▶ [DATA SHOWN]
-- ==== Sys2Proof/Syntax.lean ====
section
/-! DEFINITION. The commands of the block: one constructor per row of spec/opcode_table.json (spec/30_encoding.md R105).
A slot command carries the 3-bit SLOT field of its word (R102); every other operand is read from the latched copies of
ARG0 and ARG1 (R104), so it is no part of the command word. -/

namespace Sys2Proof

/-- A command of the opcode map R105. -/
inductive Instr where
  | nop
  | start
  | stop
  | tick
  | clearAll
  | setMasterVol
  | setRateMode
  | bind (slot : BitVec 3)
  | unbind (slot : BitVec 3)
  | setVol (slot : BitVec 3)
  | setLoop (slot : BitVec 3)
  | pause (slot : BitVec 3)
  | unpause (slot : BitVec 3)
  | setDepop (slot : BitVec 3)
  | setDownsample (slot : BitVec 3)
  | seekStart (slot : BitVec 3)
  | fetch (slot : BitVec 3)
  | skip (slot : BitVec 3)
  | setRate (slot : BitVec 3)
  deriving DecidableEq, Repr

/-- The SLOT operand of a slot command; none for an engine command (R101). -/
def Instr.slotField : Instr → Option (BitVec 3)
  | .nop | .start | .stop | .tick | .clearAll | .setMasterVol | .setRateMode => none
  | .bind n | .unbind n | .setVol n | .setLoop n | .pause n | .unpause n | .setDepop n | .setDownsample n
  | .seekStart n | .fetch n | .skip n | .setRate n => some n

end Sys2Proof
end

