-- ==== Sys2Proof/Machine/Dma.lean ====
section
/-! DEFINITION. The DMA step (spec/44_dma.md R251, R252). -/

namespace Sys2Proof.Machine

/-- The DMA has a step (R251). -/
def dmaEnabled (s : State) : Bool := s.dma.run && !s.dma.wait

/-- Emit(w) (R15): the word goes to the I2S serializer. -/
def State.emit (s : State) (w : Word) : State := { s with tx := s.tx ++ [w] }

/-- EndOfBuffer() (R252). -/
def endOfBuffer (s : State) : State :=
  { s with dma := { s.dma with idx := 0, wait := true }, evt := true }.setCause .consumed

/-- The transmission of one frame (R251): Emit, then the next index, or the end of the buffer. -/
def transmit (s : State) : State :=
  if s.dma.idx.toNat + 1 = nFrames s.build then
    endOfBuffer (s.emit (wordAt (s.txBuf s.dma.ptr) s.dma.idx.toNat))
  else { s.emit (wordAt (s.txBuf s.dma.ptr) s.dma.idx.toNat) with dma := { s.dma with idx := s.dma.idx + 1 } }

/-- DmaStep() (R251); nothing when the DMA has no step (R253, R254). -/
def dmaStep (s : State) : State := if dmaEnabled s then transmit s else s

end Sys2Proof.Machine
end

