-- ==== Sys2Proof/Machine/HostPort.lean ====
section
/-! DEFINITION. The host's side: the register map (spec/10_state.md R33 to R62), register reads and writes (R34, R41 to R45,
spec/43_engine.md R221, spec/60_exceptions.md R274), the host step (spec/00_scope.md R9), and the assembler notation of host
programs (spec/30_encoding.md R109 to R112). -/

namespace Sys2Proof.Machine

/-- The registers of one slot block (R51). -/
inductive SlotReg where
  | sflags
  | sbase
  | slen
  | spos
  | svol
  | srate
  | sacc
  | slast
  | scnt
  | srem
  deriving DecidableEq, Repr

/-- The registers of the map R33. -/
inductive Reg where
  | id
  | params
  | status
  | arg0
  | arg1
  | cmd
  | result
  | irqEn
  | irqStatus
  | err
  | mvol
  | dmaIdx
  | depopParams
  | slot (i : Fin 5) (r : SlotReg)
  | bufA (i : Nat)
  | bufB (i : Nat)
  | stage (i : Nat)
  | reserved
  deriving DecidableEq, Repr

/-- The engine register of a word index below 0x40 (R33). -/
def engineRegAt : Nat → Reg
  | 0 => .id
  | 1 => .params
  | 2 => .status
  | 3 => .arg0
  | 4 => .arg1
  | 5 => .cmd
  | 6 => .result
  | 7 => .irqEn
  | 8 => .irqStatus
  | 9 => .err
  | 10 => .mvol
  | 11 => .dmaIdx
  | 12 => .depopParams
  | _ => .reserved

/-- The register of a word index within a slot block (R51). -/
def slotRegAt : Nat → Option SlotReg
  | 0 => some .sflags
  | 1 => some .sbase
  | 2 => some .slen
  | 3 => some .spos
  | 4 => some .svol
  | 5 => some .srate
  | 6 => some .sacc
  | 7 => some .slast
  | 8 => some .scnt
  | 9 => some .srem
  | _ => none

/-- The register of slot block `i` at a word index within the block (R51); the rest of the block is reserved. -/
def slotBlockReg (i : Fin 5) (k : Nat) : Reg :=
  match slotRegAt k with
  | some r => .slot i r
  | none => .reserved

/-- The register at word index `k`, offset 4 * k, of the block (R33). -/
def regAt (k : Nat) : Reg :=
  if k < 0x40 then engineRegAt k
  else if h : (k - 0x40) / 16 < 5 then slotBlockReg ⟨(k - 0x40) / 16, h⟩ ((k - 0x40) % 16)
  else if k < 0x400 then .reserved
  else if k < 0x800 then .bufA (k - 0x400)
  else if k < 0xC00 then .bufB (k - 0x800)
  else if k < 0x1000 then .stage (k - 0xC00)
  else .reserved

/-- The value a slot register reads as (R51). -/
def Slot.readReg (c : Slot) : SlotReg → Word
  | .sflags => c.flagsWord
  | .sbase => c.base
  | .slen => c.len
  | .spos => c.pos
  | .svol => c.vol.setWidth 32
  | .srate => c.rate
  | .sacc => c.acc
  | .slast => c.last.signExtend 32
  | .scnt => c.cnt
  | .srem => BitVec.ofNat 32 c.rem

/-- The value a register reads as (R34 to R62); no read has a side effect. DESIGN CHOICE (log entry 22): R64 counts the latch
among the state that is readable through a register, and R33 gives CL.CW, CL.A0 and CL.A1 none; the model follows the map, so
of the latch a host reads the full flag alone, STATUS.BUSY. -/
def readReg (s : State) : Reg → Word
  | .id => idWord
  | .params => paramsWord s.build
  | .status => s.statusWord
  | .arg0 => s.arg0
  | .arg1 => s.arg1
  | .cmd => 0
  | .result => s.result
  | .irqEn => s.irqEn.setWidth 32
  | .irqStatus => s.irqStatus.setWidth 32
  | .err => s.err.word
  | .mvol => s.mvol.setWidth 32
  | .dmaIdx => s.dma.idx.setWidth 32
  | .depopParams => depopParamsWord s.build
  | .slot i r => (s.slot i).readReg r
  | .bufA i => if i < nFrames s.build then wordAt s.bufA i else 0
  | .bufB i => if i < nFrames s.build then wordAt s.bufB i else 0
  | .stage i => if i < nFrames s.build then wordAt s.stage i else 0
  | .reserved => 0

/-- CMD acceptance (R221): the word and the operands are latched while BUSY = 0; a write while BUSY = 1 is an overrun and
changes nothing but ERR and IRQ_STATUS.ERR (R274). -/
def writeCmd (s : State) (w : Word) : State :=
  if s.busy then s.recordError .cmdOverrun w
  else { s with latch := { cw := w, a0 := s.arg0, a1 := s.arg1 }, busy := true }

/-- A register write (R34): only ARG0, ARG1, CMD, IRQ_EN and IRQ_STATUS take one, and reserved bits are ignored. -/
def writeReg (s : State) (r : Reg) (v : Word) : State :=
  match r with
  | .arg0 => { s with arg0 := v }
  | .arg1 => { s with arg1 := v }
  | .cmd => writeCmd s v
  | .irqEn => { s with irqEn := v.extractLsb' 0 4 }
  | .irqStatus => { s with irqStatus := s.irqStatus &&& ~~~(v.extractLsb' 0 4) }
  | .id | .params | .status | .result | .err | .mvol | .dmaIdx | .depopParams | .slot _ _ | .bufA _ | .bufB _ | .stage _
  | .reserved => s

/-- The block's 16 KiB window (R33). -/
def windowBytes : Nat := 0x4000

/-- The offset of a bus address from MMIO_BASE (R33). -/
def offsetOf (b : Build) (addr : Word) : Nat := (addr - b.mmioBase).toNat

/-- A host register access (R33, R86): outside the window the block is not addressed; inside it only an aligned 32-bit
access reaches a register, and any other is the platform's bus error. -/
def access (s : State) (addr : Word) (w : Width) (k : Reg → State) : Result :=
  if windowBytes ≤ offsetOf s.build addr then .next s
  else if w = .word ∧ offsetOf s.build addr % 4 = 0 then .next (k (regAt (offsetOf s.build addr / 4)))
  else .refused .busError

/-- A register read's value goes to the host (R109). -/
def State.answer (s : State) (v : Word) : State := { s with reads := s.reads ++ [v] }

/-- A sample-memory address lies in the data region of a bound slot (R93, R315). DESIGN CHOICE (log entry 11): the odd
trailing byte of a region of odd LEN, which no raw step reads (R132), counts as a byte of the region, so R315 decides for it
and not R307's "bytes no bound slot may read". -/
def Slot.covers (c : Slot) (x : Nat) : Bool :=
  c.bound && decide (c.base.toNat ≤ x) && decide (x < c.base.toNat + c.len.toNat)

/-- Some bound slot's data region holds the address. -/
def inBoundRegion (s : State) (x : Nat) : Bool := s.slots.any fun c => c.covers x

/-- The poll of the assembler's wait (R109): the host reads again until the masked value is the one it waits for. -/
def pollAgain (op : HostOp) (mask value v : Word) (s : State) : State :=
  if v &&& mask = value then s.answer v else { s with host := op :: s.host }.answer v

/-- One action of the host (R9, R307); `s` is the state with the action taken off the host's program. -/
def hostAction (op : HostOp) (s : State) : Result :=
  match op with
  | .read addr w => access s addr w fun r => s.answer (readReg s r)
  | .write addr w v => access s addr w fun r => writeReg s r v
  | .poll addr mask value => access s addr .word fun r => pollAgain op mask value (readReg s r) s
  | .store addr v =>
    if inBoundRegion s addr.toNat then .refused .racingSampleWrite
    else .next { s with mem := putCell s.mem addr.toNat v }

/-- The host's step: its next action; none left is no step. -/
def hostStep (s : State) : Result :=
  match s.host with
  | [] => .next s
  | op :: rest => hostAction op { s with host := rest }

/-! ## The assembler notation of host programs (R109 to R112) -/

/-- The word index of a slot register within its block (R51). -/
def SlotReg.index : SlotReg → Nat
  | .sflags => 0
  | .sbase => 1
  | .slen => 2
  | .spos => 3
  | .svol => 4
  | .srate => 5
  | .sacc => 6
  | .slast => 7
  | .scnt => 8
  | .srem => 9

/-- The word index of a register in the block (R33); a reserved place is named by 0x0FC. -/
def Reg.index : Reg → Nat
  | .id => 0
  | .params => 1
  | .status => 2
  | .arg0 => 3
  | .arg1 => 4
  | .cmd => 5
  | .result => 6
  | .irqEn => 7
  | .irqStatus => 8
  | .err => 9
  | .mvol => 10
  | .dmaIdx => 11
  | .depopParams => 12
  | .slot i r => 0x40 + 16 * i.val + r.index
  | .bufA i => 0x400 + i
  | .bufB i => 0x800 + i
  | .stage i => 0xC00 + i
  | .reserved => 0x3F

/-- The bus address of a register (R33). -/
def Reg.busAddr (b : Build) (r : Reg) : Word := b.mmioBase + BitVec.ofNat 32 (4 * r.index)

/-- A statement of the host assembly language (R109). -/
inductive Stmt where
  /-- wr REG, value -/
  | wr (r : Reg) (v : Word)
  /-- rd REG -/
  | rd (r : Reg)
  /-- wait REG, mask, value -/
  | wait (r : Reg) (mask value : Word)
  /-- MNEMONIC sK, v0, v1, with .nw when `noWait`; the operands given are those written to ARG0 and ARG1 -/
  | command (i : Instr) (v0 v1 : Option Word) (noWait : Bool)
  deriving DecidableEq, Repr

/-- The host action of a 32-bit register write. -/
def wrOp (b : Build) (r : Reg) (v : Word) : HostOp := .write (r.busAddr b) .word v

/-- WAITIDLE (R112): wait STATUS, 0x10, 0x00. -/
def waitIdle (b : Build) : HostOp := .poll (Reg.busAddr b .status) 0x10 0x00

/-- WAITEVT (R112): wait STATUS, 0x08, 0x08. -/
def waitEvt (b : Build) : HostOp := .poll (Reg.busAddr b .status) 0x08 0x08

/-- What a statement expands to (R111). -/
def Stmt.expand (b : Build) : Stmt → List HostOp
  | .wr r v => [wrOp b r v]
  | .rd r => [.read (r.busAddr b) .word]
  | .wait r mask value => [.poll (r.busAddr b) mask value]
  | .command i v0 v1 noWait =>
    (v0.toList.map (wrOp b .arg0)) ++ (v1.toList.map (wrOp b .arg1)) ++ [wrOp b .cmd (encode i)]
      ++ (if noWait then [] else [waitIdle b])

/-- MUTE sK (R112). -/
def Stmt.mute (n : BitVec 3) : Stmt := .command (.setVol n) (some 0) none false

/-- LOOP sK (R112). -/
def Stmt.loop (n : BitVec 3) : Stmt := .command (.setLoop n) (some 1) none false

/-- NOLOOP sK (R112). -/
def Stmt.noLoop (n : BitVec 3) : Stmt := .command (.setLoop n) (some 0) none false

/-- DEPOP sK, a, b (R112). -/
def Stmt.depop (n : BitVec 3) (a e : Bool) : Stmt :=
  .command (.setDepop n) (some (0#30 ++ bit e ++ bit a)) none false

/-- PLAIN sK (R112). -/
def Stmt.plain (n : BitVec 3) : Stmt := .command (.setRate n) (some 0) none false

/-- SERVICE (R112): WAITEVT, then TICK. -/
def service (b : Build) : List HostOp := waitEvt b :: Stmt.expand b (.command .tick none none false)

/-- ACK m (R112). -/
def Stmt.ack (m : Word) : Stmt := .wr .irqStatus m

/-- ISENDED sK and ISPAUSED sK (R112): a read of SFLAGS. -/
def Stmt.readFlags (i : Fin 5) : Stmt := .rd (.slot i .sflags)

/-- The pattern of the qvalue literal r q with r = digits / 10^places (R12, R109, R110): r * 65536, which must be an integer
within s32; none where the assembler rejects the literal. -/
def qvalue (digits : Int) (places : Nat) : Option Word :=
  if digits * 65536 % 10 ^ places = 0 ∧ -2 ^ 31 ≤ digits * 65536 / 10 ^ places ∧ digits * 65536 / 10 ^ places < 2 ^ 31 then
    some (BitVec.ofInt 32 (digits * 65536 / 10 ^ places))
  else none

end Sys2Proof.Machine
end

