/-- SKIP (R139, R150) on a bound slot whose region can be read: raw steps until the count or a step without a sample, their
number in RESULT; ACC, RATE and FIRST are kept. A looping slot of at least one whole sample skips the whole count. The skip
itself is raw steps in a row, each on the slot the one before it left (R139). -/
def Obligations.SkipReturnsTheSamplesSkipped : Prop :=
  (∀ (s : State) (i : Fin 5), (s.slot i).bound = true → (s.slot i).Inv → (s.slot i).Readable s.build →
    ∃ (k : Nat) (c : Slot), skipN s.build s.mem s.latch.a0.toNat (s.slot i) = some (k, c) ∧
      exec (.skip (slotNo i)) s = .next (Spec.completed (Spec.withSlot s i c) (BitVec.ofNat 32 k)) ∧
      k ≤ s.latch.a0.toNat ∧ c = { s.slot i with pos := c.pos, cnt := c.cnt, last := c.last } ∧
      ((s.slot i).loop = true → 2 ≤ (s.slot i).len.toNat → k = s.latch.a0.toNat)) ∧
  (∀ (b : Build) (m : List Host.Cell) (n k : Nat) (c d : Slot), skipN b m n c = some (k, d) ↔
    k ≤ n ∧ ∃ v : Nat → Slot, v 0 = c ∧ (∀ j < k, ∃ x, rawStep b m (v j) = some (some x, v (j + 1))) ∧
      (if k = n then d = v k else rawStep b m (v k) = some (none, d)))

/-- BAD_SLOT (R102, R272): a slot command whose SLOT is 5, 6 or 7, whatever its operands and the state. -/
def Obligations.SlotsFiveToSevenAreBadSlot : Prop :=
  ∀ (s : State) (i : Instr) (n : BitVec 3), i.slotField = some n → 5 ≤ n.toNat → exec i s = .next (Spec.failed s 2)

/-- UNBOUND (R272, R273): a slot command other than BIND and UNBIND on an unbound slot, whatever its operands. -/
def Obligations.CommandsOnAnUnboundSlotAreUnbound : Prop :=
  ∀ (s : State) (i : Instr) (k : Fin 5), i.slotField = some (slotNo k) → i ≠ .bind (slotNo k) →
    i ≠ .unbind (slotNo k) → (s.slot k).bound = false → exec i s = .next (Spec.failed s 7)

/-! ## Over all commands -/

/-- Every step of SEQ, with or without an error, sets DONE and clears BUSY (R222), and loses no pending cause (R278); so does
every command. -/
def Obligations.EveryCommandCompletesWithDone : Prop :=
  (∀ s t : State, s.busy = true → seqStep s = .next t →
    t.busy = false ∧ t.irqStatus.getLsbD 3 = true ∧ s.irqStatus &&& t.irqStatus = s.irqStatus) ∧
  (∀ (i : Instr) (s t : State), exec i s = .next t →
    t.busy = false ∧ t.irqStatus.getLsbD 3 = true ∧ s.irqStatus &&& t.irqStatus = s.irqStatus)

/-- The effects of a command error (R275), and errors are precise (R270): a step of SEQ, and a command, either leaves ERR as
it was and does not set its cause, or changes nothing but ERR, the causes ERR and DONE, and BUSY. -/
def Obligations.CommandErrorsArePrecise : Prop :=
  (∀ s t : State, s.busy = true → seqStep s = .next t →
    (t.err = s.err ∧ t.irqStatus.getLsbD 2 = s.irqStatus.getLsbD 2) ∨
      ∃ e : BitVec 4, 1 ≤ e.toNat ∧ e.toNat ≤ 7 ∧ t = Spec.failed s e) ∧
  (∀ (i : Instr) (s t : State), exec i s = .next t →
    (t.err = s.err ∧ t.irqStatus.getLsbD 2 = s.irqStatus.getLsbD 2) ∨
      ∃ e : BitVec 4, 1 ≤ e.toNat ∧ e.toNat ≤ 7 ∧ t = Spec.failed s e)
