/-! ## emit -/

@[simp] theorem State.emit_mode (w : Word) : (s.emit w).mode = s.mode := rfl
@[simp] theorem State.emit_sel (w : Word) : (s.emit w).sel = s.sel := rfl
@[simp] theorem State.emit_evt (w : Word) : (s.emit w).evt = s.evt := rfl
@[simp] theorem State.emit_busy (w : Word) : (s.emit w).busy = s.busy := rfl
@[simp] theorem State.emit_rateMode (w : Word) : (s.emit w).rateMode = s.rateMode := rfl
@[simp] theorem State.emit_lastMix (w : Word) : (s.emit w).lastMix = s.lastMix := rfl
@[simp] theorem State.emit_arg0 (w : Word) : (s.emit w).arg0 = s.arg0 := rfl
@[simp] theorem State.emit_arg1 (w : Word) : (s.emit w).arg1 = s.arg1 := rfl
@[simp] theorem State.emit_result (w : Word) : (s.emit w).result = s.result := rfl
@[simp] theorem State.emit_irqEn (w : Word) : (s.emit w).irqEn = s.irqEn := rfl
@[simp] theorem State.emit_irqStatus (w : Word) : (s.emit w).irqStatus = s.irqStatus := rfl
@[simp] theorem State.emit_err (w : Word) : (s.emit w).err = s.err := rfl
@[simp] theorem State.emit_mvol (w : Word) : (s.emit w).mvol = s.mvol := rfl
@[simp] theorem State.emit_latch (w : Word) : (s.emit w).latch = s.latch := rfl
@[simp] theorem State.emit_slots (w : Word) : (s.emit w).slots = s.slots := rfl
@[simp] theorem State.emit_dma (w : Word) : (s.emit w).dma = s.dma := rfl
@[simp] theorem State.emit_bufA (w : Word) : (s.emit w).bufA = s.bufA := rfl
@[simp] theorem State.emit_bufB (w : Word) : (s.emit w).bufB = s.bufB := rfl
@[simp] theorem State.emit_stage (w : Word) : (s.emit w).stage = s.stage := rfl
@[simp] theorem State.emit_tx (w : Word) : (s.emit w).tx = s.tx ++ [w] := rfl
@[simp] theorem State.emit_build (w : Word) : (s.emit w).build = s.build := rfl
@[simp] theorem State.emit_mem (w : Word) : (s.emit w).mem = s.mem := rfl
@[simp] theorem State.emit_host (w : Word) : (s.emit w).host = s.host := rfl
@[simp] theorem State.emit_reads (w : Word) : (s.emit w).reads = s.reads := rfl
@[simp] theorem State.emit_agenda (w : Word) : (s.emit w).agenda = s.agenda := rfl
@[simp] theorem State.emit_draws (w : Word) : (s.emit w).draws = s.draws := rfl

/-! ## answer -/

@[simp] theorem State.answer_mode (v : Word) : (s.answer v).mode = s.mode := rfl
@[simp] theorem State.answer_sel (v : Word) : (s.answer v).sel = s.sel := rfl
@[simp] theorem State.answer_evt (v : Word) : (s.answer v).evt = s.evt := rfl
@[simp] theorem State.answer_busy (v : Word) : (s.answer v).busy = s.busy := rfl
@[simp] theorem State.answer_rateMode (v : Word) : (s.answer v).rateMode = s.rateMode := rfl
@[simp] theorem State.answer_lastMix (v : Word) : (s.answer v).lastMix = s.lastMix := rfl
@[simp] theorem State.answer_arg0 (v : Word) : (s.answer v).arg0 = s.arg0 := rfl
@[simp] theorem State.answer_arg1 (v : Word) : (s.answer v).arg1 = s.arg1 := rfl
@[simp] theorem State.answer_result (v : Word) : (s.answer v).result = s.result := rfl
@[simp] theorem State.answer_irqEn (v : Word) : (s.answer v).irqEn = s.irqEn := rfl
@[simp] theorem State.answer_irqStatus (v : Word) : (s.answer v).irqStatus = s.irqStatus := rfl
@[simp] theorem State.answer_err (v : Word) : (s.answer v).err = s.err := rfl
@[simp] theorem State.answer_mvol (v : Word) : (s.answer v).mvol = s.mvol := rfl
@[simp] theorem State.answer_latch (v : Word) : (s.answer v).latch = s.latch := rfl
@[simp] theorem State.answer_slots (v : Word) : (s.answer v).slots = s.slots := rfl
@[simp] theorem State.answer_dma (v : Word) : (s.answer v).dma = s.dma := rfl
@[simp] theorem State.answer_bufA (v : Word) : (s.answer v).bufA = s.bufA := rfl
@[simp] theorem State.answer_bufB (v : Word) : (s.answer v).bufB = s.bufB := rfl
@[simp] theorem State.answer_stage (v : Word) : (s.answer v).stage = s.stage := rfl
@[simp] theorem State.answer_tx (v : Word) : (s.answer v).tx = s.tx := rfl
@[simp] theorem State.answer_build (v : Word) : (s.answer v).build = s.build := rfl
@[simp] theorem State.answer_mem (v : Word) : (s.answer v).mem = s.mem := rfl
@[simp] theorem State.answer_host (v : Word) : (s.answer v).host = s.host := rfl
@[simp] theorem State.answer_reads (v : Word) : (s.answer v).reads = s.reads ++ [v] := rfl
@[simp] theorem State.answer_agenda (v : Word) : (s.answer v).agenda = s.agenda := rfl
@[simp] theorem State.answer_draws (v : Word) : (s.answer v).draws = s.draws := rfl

▶ [EXERCISE DIRECTIONS] Search the data for "registers" and list every line in which it occurs.

▶ [RESPONSE AREA]
/-- The registers of one slot block (R51). -/
/-- The registers of the map R33. -/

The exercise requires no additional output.